-- ==== Sys2Proof/Machine/Bytes.lean ====
section
/-! DEFINITION. Little-endian fields of packets and records (R11). -/
namespace Sys2Proof.Machine

/-- A number as k little-endian bytes. -/
def le : Nat → Nat → List Byte
  | 0, _ => []
  | k + 1, n => BitVec.ofNat 8 n :: le k (n / 256)

/-- A signed number as k little-endian bytes. -/
def leI (k : Nat) (x : Int) : List Byte := le k (toTwos (8 * k) x)

/-- The number held in little-endian bytes. -/
def rd : List Byte → Nat
  | [] => 0
  | b :: r => b.toNat + 256 * rd r

/-- The field of k bytes at an offset. -/
def fld (ps : List Byte) (off k : Nat) : Nat := rd ((ps.drop off).take k)

/-- The signed field of k bytes at an offset. -/
def fldI (ps : List Byte) (off k : Nat) : Int := ofTwos (8 * k) (fld ps off k)

/-- k bytes at an offset. -/
def sub (ps : List Byte) (off k : Nat) : List Byte := (ps.drop off).take k

/-- k zero bytes. -/
def zeros (k : Nat) : List Byte := List.replicate k 0

/-- Bytes brought to length k, filled with zero. -/
def padTo (k : Nat) (ps : List Byte) : List Byte := ps.take k ++ zeros (k - ps.length)

/-- All bytes from an offset on are zero, over k bytes (reserved fields, R13). -/
def isZero (ps : List Byte) (off k : Nat) : Bool := (sub ps off k).all (· == 0)

/-- The numbers of the bits set in the low w bits. -/
def bitsSet (n w : Nat) : List Nat := (List.range w).filter fun i => n.testBit i

/-- The mask whose set bits are the given numbers. -/
def maskOf (ns : List Nat) : Nat := ns.foldl (fun m i => m ||| 2 ^ i) 0

/-- One element of a list replaced; other positions keep their value. -/
def upd {α : Type} (l : List α) (i : Nat) (f : α → α) : List α := l.modify i f

/-- Members of two lists of numbers. -/
def union {α : Type} [DecidableEq α] (a b : List α) : List α := a ++ b.filter fun x => !a.contains x

end Sys2Proof.Machine
end

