-- ==== Sys2Proof/Machine/State.lean ====
section
/-! DEFINITION. The state of the device as plain data, its reset value, and the reasons a step can stop. Each field's
docstring names the rule of spec/ that gives it. -/
namespace Sys2Proof.Machine

/-- Ordering variant (R3). -/
inductive Variant where
  | v512 | v256 | v128 | v064
  deriving DecidableEq, Repr

/-- Temperature grade (R3). -/
inductive Grade where
  | i | x
  deriving DecidableEq, Repr

/-- Supply from which the device runs (R63, R95). -/
inductive PowerSrc where
  | none | vhold | vbat
  deriving DecidableEq, Repr

/-- Health state of the hold-up capacitor (R69). -/
inductive Health where
  | unknown | healthy | unhealthy | insufficient | absent
  deriving DecidableEq, Repr

/-- Progress of the hold-up health test (R67). -/
inductive HealthTest where
  | idle | waiting | running
  deriving DecidableEq, Repr

/-- Operating mode (R95). -/
inductive Mode where
  | dormant | boot | commission | calibrate | meter | degraded | adjourn | watch
  deriving DecidableEq, Repr

/-- Lifecycle state (R107), derived from the three OTP pairs. -/
inductive Lifecycle where
  | manufacture | unsealed | sealed | retired
  deriving DecidableEq, Repr

/-- Debug level (R109). -/
inductive DebugLevel where
  | d0 | d1 | d2
  deriving DecidableEq, Repr

/-- State of the control plane (R33): without supply, held in reset, starting, ready. -/
inductive CpState where
  | down | held | starting | ready
  deriving DecidableEq, Repr

/-- Status codes of R512. -/
inductive Status where
  | ok | accepted | frameCrc | frameLength | unknownOpcode | badParameter | noCredit
  | notInMode | lifecycleForbids | sealed | authorityRequired | signatureInvalid | rollback
  | unitAbsent | unitRetired | capacity | noHandle | resourceBusy
  | tokenMac | tokenUsed | tokenOld | tokenLockout | tokenClass | tokenLimit
  | storeFault | logFrozen | modeChanged | cancelled | abortedPower
  deriving DecidableEq, Repr

/-- What a reply still waits for before the port may send it. -/
inductive Wait where
  | none      -- ready
  | round     -- the next round boundary (R35, R104)
  | store     -- the confirmation of a store job (R372)
  | security  -- a job of the security engine (R451)
  | close     -- the billing close it entered (R329)
  | token     -- the commit unit's application of a token (R353)
  deriving DecidableEq, Repr

/-- Register selected by the test access port, after the conditions of R131. -/
inductive TapMode where
  | idcode | samplePreload | extest | clamp | highz | joros | debug | bypass
  deriving DecidableEq, Repr

/-- Check state of a channel (R173). -/
inductive CheckState where
  | unchecked | good | suspect | failed | unverified
  deriving DecidableEq, Repr

/-- State of the crossing logic of a voltage channel (R275). -/
inductive Polarity where
  | none | neg | pos
  deriving DecidableEq, Repr

/-- Emergency-credit state (R343). -/
inductive EcState where
  | idle | inUse | spent
  deriving DecidableEq, Repr

/-- Relay override in force (R357). -/
inductive RelayOverride where
  | none | forceOpen | forceClose
  deriving DecidableEq, Repr

/-- Reconnect state (R346). -/
inductive Reconnect where
  | closed | opened | awaitArm
  deriving DecidableEq, Repr

/-- Capture state (R291). -/
inductive CaptureState where
  | idle | armed | suspended | post | held
  deriving DecidableEq, Repr

/-- One stored copy of a record: nothing written, damaged, or the record. -/
inductive Slot (α : Type) where
  | blank
  | torn
  | valid (a : α)
  deriving DecidableEq, Repr

/-- One word of a hardware queue: data bits, poison bit, parity bit (R23). -/
structure QWord where
  /-- Data bits of the word (R23). -/
  data : Nat := 0
  /-- Poison bit (R24). -/
  poison : Bool := false
  /-- Makes the number of 1 bits over data, poison and parity even (R23). -/
  parity : Bool := false
  /-- The word is a gap word (R26). -/
  gap : Bool := false
  deriving DecidableEq, Repr

/-- Flow and health state of one queue (R25 to R29). -/
structure QueueStat where
  /-- Credits whose return was dropped for its parity (R29). -/
  lost : Nat := 0
  /-- Producer that the arbiter served last (R27). DESIGN CHOICE at reset, log entry 161. -/
  turn : Nat := 0
  /-- Poisoned words delivered (R28). -/
  poisonCount : Nat := 0
  /-- Gap words delivered (R28). -/
  gapCount : Nat := 0
  /-- A poisoned word has raised EV_QUEUE_POISON since the last acknowledgement (R28). -/
  poisonNotified : Bool := false
  /-- Poisoned words delivered since the previous queue-poison record (R28). -/
  sinceRecord : Nat := 0
  /-- Slot of the last queue-poison record (at most one per second) (R28). -/
  lastRecord : Option Nat := none
  /-- Words a real-time producer has discarded and not yet reported by a gap word (R26). -/
  discarded : Nat := 0
  deriving DecidableEq, Repr

/-- One bit pair of a thermometer (R107, R436). -/
structure OtpPair where
  /-- Bit A programmed (R107). -/
  a : Bool := false
  /-- Bit B programmed (R107). -/
  b : Bool := false
  /-- Bit A is weakly programmed (margin read) (R108). -/
  weakA : Bool := false
  deriving DecidableEq, Repr

/-- What is fixed at manufacture (R3 to R5, R157). -/
structure Fuses where
  /-- Ordering variant (R3). DESIGN CHOICE at reset, log entry 4. -/
  variant : Variant := .v512
  /-- Temperature grade (R3). DESIGN CHOICE at reset, log entry 4. -/
  grade : Grade := .i
  /-- Die revision, IDCODE [31:28] (R132). DESIGN CHOICE at reset, log entry 5. -/
  dieRev : Nat := 0
  /-- Boot ROM version (R157). DESIGN CHOICE at reset, log entry 5. -/
  romVersion : Nat := 0
  /-- Unique device number (R157). DESIGN CHOICE at reset, log entry 5. -/
  deviceId : List Byte := List.replicate 16 0
  deriving DecidableEq, Repr

/-- One-time-programmable memory (R107, R435, R446). -/
structure Otp where
  /-- Lifecycle pair L1 (R107). -/
  l1 : OtpPair := {}
  /-- Lifecycle pair L2 (R107). -/
  l2 : OtpPair := {}
  /-- Lifecycle pair L3 (R107). -/
  l3 : OtpPair := {}
  /-- Evidence counters; an unlisted pair is unprogrammed (R435). -/
  evidence : List (List OtpPair) := List.replicate 16 []
  /-- Rollback thermometer c (R446). -/
  rollback : List OtpPair := []
  /-- Identity seed (R446). -/
  idSeed : Option (List Byte) := none
  /-- Transport seed (R446). -/
  transportSeed : Option (List Byte) := none
  /-- Programmed vendor anchor slots, slot 0 first (R446). DESIGN CHOICE at reset, log entry 10. -/
  vendorAnchors : List (List Byte) := [shake256 Config.vendorKey 32]
  /-- Programmed operations anchor slots (R446). -/
  opsAnchors : List (List Byte) := []
  /-- Programmed metrology anchor slots (R446). -/
  metAnchors : List (List Byte) := []
  deriving DecidableEq, Repr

------------------------

All lines in the listing above between the line with "opened | awaitArm" and the line with "acknowledgement (R28). -/", inclusive, should be set down exactly, and no line outside that range.

  | closed | opened | awaitArm
  deriving DecidableEq, Repr

/-- Capture state (R291). -/
inductive CaptureState where
  | idle | armed | suspended | post | held
  deriving DecidableEq, Repr

/-- One stored copy of a record: nothing written, damaged, or the record. -/
inductive Slot (α : Type) where
  | blank
  | torn
  | valid (a : α)
  deriving DecidableEq, Repr

/-- One word of a hardware queue: data bits, poison bit, parity bit (R23). -/
structure QWord where
  /-- Data bits of the word (R23). -/
  data : Nat := 0
  /-- Poison bit (R24). -/
  poison : Bool := false
  /-- Makes the number of 1 bits over data, poison and parity even (R23). -/
  parity : Bool := false
  /-- The word is a gap word (R26). -/
  gap : Bool := false
  deriving DecidableEq, Repr

/-- Flow and health state of one queue (R25 to R29). -/
structure QueueStat where
  /-- Credits whose return was dropped for its parity (R29). -/
  lost : Nat := 0
  /-- Producer that the arbiter served last (R27). DESIGN CHOICE at reset, log entry 161. -/
  turn : Nat := 0
  /-- Poisoned words delivered (R28). -/
  poisonCount : Nat := 0
  /-- Gap words delivered (R28). -/
  gapCount : Nat := 0
  /-- A poisoned word has raised EV_QUEUE_POISON since the last acknowledgement (R28). -/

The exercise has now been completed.